» **What needs to be done**:
Between the line containing "u.sw.sealQueue = s.sw.sealQueue" and the line containing "s.record (.staging w)" lies a run of lines; give that run again exactly, with both of those lines, and nothing else from the entries below.

» **Supplied records**:

/-- A page READ reaches a 512-byte boundary (R64, R100, R112). A SWEEP record gives way to waiting work of a higher class:
it becomes PARKED and keeps all else, its hash state is parked and the bytes read stay in the scratch, the rest of its page
joins the head of the SWEEP queue, and the highest waiting request starts, a page READ of another record among them.
Otherwise the READ goes on. -/
def Obligations.SweepParksAtBoundary : Prop :=
  ∀ (s : State) (c : CurrentOp) (bytes stream : List Byte) (w : WindowKey) (i : Nat) (r : FillRecord)
    (lane : StreamLane) (n : Nat),
    s.fc.port = .op c → c.req.purpose = .page w i → c.req.live = true → s.record w i = some r → s.iu.lane = some lane →
    n = 4096 - c.req.len + c.delivered + 512 → n ≤ 3584 → s.fc.erase = .none →
    stream = lane.now ++ Memory.deliver s.flash (c.req.addr + c.delivered) 512 bytes →
    ((r.cls ≠ .sweep ∨ s.parkingWork = false) →
      ∃ u, exec (.parkBoundary bytes) s = .next u
        ∧ u.fc = { s.fc with port := .op { c with delivered := c.delivered + 512 } }
        ∧ u.iu = { s.iu with lane := some { lane with now := stream } })
    ∧ (∀ q queues, r.cls = .sweep → s.fc.queues.pop [.demand, .prefetch, .walker, .staging] = some (q, queues) →
      ∃ u, exec (.parkBoundary bytes) s = .next u
        ∧ u.fc.port = q.started s.fc.step
        ∧ u.fc.queues.sweep = { purpose := .page w i, addr := r.pageAddr + n, len := 4096 - n, cls := .sweep, live := true }
            :: s.fc.queues.sweep
        ∧ (q.purpose ≠ .page w i → u.record w i = some { r with state := .parked })
        ∧ (q.purpose ≠ .page w i →
            (∀ v j r', q.purpose = .page v j → q.live = true → s.record v j = some r' →
              r'.state ≠ .parked ∧ r'.dest ≠ .scratch ∧ r'.dest ≠ .scratchThenSlot) →
            u.iu.park = some { win := w, page := i, hash := stream }
            ∧ (r.dest = .scratch ∨ r.dest = .scratchThenSlot → u.pb.scratch = stream))
        ∧ (∀ v j r', q.purpose = .page v j → q.purpose ≠ .page w i → q.live = true → s.record v j = some r' →
            r'.state = .ready → (u.record v j).map (·.state) = some .reading
            ∧ u.iu.lane = some { start := [], now := [] }))

/-! ## The sweep (chapter 9) -/

/-- The sweep stream's pick while IN FLIGHT is none (R165 to R167, R170, R171, R174). The first window of tiers 1 to 3, by
tier and tag, that has a page to check yields the first such page of its lap: it is TARGET, a SWEEP record of the page is
in flight, the cursor is past it, and a seal that was TARGET gives up its claim. With no such window the seal job yields
its next page while it holds its claim. Without the claim it starts its group check: an entry already VALID is claimed
and the page follows at once, a FILLING one is claimed and waited for, a free one is filled with its group READ. With no
work TARGET is none. The first clause says that a step that ends a READ makes this pick (log entry 21). -/
def Obligations.SweepPicksByTier : Prop :=
  ∀ (s u : State), s.sw.inFlight = .none → GroupWaiter.sealCheck ∉ s.iu.waitGroup → u = s.sweepPick →
    (∀ c bytes w i, s.fc.port = .op c → c.req.purpose = .page w i → c.req.live = false → s.pb.prefetch = [] →
        s.noneDeferred = true →
      ∃ v, exec (.pageReadEnd bytes) s = .next v ∧ v.sw = u.sw ∧ v.wu = u.wu)
    ∧ (∀ t i, s.sweepRank t ≤ 3 → s.sweepOpen t i →
        (∀ j, s.sweepOpen t j → (s.image t).lapPlace i ≤ (s.image t).lapPlace j) →
        (∀ t' j, s.sweepRank t' ≤ 3 → s.sweepOpen t' j →
          s.sweepRank t < s.sweepRank t' ∨ (s.sweepRank t = s.sweepRank t' ∧ t ≤ t')) →
      u.sw.target = some (.image t) ∧ u.sw.inFlight = .record (.image t) i
      ∧ u.image t = { s.image t with cursor := if i + 1 = (s.image t).pageCount then 0 else i + 1 }
      ∧ (∃ r, u.record (.image t) i = some r ∧ r.cls = .sweep ∧ r.sweepMade = true ∧ r.waiters = [] ∧ r.origin = none
          ∧ r.pageAddr = (s.image t).pageBase + i * 4096)
      ∧ u.sw.sealQueue = s.sw.sealQueue
      ∧ u.sw.job = (if s.targetsSeal then s.sw.job.map (fun j => { j with claim := false }) else s.sw.job))
    ∧ (∀ j w, s.noSweepWork → s.sw.job = some j → w = j.handover.win → (s.staging w).state = .sealing →
        s.record (.staging w) j.nextPage = none →
      u.sw.target = some (.staging w) ∧ u.wu = s.wu
      ∧ ((j.claim = true ∨ ∃ e, s.entryOf (.staging w, j.group) = some e ∧ (s.entry e).state = .valid) →
          u.sw.inFlight = .record (.staging w) j.nextPage ∧ u.sw.job = some { j with claim := true }
          ∧ ∃ r, u.record (.staging w) j.nextPage = some r ∧ r.cls = .sweep ∧ r.sweepMade = true ∧ r.dest = .scratch
            ∧ r.pageAddr = (s.staging w).base + j.handover.pageAreaOffset * 4096 + j.nextPage * 4096)
      ∧ (∀ e, j.claim = false → s.entryOf (.staging w, j.group) = some e → (s.entry e).state = .filling →
          u.sw.inFlight = .groupCheck ∧ (u.entry e).claims = (s.entry e).claims + 1)
      ∧ (∀ e, j.claim = false → s.entryOf (.staging w, j.group) = none → s.entryToFill = some e →
          s.fc.port ≠ .idle → s.fc.erase = .none →
          u.sw.inFlight = .groupCheck ∧ (u.entry e).state = .filling ∧ (u.entry e).claims = 1
          ∧ (u.entry e).key = some (.staging w, j.group)
          ∧ u.fc.queues.sweep = s.fc.queues.sweep ++
              [{ purpose := .group e, addr := (s.staging w).base + 8192 + j.group * 2048, len := 2048, cls := .sweep,
                 live := true }])
      ∧ (j.claim = false → s.entryOf (.staging w, j.group) = none → s.entryToFill = none →
          u.sw.inFlight = .groupCheck ∧ u.iu.waitGroup = s.iu.waitGroup ++ [.sealCheck]))
    ∧ (s.noSweepWork → (∀ j, s.sw.job = some j → (s.staging j.handover.win).state ≠ .sealing) →
      u = { s with sw := { s.sw with target := none } })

» **Exercise output**:
      ∧ u.sw.sealQueue = s.sw.sealQueue
      ∧ u.sw.job = (if s.targetsSeal then s.sw.job.map (fun j => { j with claim := false }) else s.sw.job))
    ∧ (∀ j w, s.noSweepWork → s.sw.job = some j → w = j.handover.win → (s.staging w).state = .sealing →
        s.record (.staging w) j.nextPage = none →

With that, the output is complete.